Relatório expõe fracasso policial com dispersão da Cracolândia e propõe soluções integradas

    Documento do Grupo de Trabalho Interinstitucional sobre a região, que será lançado hoje (27/6) na Câmara Municipal de São Paulo, aponta que presença policial na região é ineficaz sem articulação com políticas sociais e de saúde

    Ação de GCMs da IOPE no fluxo da “Cracolândia” em junho de 2022 | Foto: Daniel Arroyo/Ponte Jornalismo

    A dispersão de viventes da Cracolândia se mostrou uma tática fracassada das forças de segurança — que ainda são a principal presença do poder público na região e atuam desarticuladas de políticas de saúde e de assistência. A conclusão pertence ao “Relatório do Grupo de Trabalho Interinstitucional sobre a região conhecida como Cracolândia”, que será lançado na Câmara Municipal em uma cerimônia às 18h30 desta sexta-feira (27/6). O documento foi adiantado à Ponte.

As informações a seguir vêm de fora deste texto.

-- ==== Sys2Proof/Machine/Codec.lean ====
section
/-! DEFINITION. The frame codec: frame size and CRC validation (40_frame_codec.md R120 to R126). -/

namespace Sys2Proof.Machine

/-- One bit of the default CRC16: shift left, and subtract the polynomial 0x1021 when a 1 leaves
(00_scope.md R8). -/
def crcShift (crc : BitVec 16) : BitVec 16 :=
  if crc.msb then (crc <<< 1) ^^^ 0x1021#16 else crc <<< 1

/-- `crcShift` applied `n` times. -/
def crcShifts : Nat → BitVec 16 → BitVec 16
  | 0, crc => crc
  | n + 1, crc => crcShifts n (crcShift crc)

/-- One byte of the default CRC16. -/
def crcByte (crc : BitVec 16) (b : Byte) : BitVec 16 := crcShifts 8 (crc ^^^ (b ++ 0#8))

/-- The default CRC16: CRC-16/CCITT-FALSE (00_scope.md R8, R10; the spec takes it from general knowledge,
93_implementation_defined.md G1). -/
def crcCcittFalse (bs : List Byte) : BitVec 16 := bs.foldl crcByte 0xFFFF#16

/-- `CRC16` (00_scope.md R10): the default, or an uninterpreted function (log 7). -/
def crc16 : CrcChoice → List Byte → BitVec 16
  | .ccittFalse, bs => crcCcittFalse bs
  | .uninterpreted id, bs => Config.crc16 id bs

/-- `FrameSize(s)` (40_frame_codec.md R120). -/
def frameSize (s : State) (ix : SlotIx) : Except Fault Nat :=
  match memReadByte s ix s.par.sizeOffset with
  | .ok b => .ok (b.toNat + s.par.frameSizeBias)
  | .error f => .error f

/-- The three answers of `Validate` (40_frame_codec.md R123). -/
inductive Verdict where
  | ok
  | tooShort
  | crcMismatch
deriving DecidableEq, Repr

/-- `Validate(s, n)` (40_frame_codec.md R123): the length check comes first, so one failure is reported. -/
def validate (s : State) (ix : SlotIx) (n : Nat) : Except Fault Verdict :=
  match frameSize s ix with
  | .error f => .error f
  | .ok fs =>
    if n < fs then .ok .tooShort
    else
      match memRead s ix 2 (fs - 2), le16 s ix 0 with
      | .ok body, .ok header =>
        if (crc16 s.par.crc body).toNat = header then .ok .ok else .ok .crcMismatch
      | .error f, _ => .error f
      | _, .error f => .error f

end Sys2Proof.Machine
end

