-- ==== Sys2Proof/Safety.lean ====
section
/-! DEFINITION. Runs, launch premises, clean and settled runs, and the invariant between steps, in the terms
the statements use (10_state.md R56; 70_reset_and_hazards.md R307, R308). -/

namespace Sys2Proof.Safety

open Sys2Proof.Machine

/-- `k` steps, stopping at the first stop. -/
def runSteps : Nat → State → Result
  | 0, s => .next s
  | k + 1, s =>
    match step s with
    | .next t => runSteps k t
    | .fault f => .fault f
    | .refused r => .refused r

/-- The observation of a run of `k` steps: its output lists, in step order (70_reset_and_hazards.md R307). -/
def observation : Nat → State → List (List Action)
  | 0, _ => []
  | k + 1, s =>
    match step s with
    | .next t => t.out :: observation k t
    | .fault _ => []
    | .refused _ => []

/-- A clean end state: the refusal mark is clear and `HALTED = 0` (70_reset_and_hazards.md R307). -/
def clean (s : State) : Bool := !s.refusalMark && !s.halted

/-- A settled end state: clean, and nothing is in flight (70_reset_and_hazards.md R307). -/
def settled (s : State) : Bool := clean s && !s.rxActive && !s.txActive && !s.txPending

/-- The launch premise `FromReset` with the parameters `p`, and with the events `es` to come
(70_reset_and_hazards.md R290, R308). -/
def fromReset (p : Params) (es : List Input) : State := { State.reset with par := p, pending := es }

/-- The launch premise `Initialized`: `FromReset` followed by one INIT step (70_reset_and_hazards.md R308). -/
def LaunchInitialized (s : State) : Prop :=
  ∃ (p : Params) (inp : Input) (es : List Input),
    p.valid = true ∧ inp.word = 0x0001#16 ∧ step (fromReset p (inp :: es)) = .next s

/-- The launch premise `IdleBus` (70_reset_and_hazards.md R308). -/
def idleBus (s : State) : Bool :=
  s.initialized && !s.halted && !s.rxActive && !s.txActive && !s.txQueued && !s.txPending &&
    s.txFrame == none && s.rxCount == 0 && s.tmrKind == .heartbeat

/-- Whether the last step was admitted: its word and its timestamp were not REFUSED (30_encoding.md R98; 44_control.md
R240, R245). A step with no event pending processes none and is admitted (log 2). -/
def admitted (s : State) : Bool :=
  match s.outcome with
  | .refused _ => false
  | .idle | .ignored | .fatal _ | .acted => true

/-- The end states of runs from reset, with any admitted parameters and any events, refused ones among them
(70_reset_and_hazards.md R307). -/
inductive RunEnd : State → Prop where
  | reset (p : Params) (es : List Input) (h : p.valid = true) : RunEnd (fromReset p es)
  | step {s t : State} (h : RunEnd s) (hs : Machine.step s = .next t) : RunEnd t

/-- The states reached from reset by admitted events, with any admitted parameters (10_state.md R56;
70_reset_and_hazards.md R308). -/
inductive Reachable : State → Prop where
  | reset (p : Params) (es : List Input) (h : p.valid = true) : Reachable (fromReset p es)
  | step {s t : State} (h : Reachable s) (hs : Machine.step s = .next t) (ha : admitted t = true) : Reachable t

/-- The launch premise `Reached(fields)`: a state reached by admitted events in which the listed fields have the values that
`fields` asks for (70_reset_and_hazards.md R308). -/
def LaunchReached (fields : State → Prop) (s : State) : Prop := Reachable s ∧ fields s

/-- The event reaches its rule: initialize has run, no fatal fault, and the timestamp does not go back
(44_control.md R240). -/
abbrev live (s : State) : Prop := s.initialized = true ∧ s.halted = false ∧ s.now ≤ s.input.now

/-- The state an event rule starts from once the prologue has passed it (44_control.md R240). -/
def entry (s : State) : State := s.begin.latchNow

/-- Both slots in canonical form and within their bounds (20_memory.md R70). -/
abbrev slotsOk (s : State) : Prop :=
  (Memory.wf s.rxSlot0 ∧ Memory.within s.rxSlot0 s.par.rxSlotBytes) ∧
    (Memory.wf s.rxSlot1 ∧ Memory.within s.rxSlot1 s.par.rxSlotBytes)

/-- Each counter fits `CNT_W` bits, and `ANN_CNT` lies below its modulus (10_state.md R41, R42). -/
abbrev countersOk (s : State) : Prop :=
  s.packetsReceived.toNat < 2 ^ s.par.cntW ∧ s.packetsDropped.toNat < 2 ^ s.par.cntW ∧
    s.busLoError.toNat < 2 ^ s.par.cntW ∧ s.busTimeoutError.toNat < 2 ^ s.par.cntW ∧
    s.busUartError.toNat < 2 ^ s.par.cntW ∧ s.annCnt < s.par.annCntMod

/-- Before INIT nothing is active, requested, held or armed (70_reset_and_hazards.md R290, R291). -/
abbrev quietBeforeInit (s : State) : Prop :=
  s.rxActive = false ∧ s.txActive = false ∧ s.txQueued = false ∧ s.txPending = false ∧
    s.txFrame = none ∧ s.rxCount = 0 ∧ s.tmrKind = .none ∧ s.halted = false

/-- The nine items of 10_state.md R56. -/
abbrev betweenSteps (s : State) : Prop :=
  ¬(s.rxActive = true ∧ s.txActive = true) ∧
  (s.txQueued = true → s.txPending = true) ∧
  (s.txActive = true → s.txFrame ≠ none) ∧
  (s.txFrame ≠ none → s.txActive = false → s.txPending = true) ∧
  (s.rxActive = true ↔ s.tmrKind = .hdrGuard ∨ s.tmrKind = .rxDeadline) ∧
  (s.rxActive = false → s.tmrKind = .heartbeat ∨ s.tmrKind = .pulse) ∧
  (s.rxActive = false → s.txActive = false → (s.txQueued = true ↔ s.tmrKind = .pulse)) ∧
  (s.tmrKind = .pulse → s.rxActive = false ∧ s.txActive = false ∧ s.txPending = true) ∧
  (s.rxCount ≤ s.par.rxSlotBytes ∧ (s.rxActive = false → s.rxCount = 0))

/-- What holds of every state between steps, before INIT and after it, halted or not. -/
abbrev Inv (s : State) : Prop :=
  s.par.valid = true ∧ slotsOk s ∧ countersOk s ∧
  (s.initialized = false → quietBeforeInit s) ∧
  (s.initialized = true → betweenSteps s)

/-- Whether an output action is a fault, fatal or not (60_exceptions.md R260). -/
def isFault : Action → Bool
  | .faultNonFatal _ => true
  | .faultFatal _ => true
  | _ => false

/-- Whether an output action hands a frame to the application (41_rx.md R147). -/
def isDispatch : Action → Bool
  | .appDispatch _ _ => true
  | _ => false

/-- Whether a step with this outcome ran no event that acted: it was IGNORED or REFUSED, or no event was pending
(44_control.md R245; log 2). -/
def actsNot : StepOutcome → Bool
  | .idle | .refused _ | .ignored => true
  | .fatal _ | .acted => false

/-- The event that the next step delivers is a LINE_FALL (41_rx.md R140). -/
def lineFallNext (s : State) : Prop :=
  ∃ inp rest wh, s.pending = inp :: rest ∧ decode inp.word = .ok (.lineFall wh)

/-- The next step runs `CheckAnnounce`: it delivers a due heartbeat, or an acting completion that finds the throttle's count
at 0 (43_announce.md R220 callers, R221, R222). -/
def announceCheckNext (s : State) : Prop :=
  s.initialized = true ∧ s.halted = false ∧
    ∃ inp rest i, s.pending = inp :: rest ∧ decode inp.word = .ok i ∧ s.now ≤ inp.now ∧
      ((i = .timerFire ∧ s.tmrKind = .heartbeat ∧ s.tmrDeadline ≤ inp.now) ∨
        ((∃ err, i = .rxDone err) ∧ s.rxActive = true ∧ s.annCnt = 0) ∨
        ((∃ code, i = .txDone code) ∧ s.txActive = true ∧ s.annCnt = 0))

/-- The bytes that the RX_BYTE events among `es` carry, in order (41_rx.md R143). -/
def receivedBytes (es : List Input) : List Byte :=
  es.filterMap fun e =>
    match decode e.word with
    | .ok (.rxByte b) => some b
    | _ => none

/-- The word decodes to an event that is no LINE_FALL and no RX_DONE: inside one reception, RX_BYTE and the events that are
not the receiver's (41_rx.md R143). -/
def withinReception (e : Input) : Bool :=
  match decode e.word with
  | .ok (.lineFall _) => false
  | .ok (.rxDone _) => false
  | .ok _ => true
  | .error _ => false

end Sys2Proof.Safety
end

    A estratégia de deslocamentos forçados, descreve o relatório, prejudica o atendimento social das pessoas e cria novas cenas de uso aberto, já que elas voltam a se agrupar em outros espaços, por não terem para onde ir. A conduta também perpetua práticas de tortura, piora a segurança para moradores e comerciantes, e atende a um projeto higienista de especuladores imobiliários no Centro de São Paulo.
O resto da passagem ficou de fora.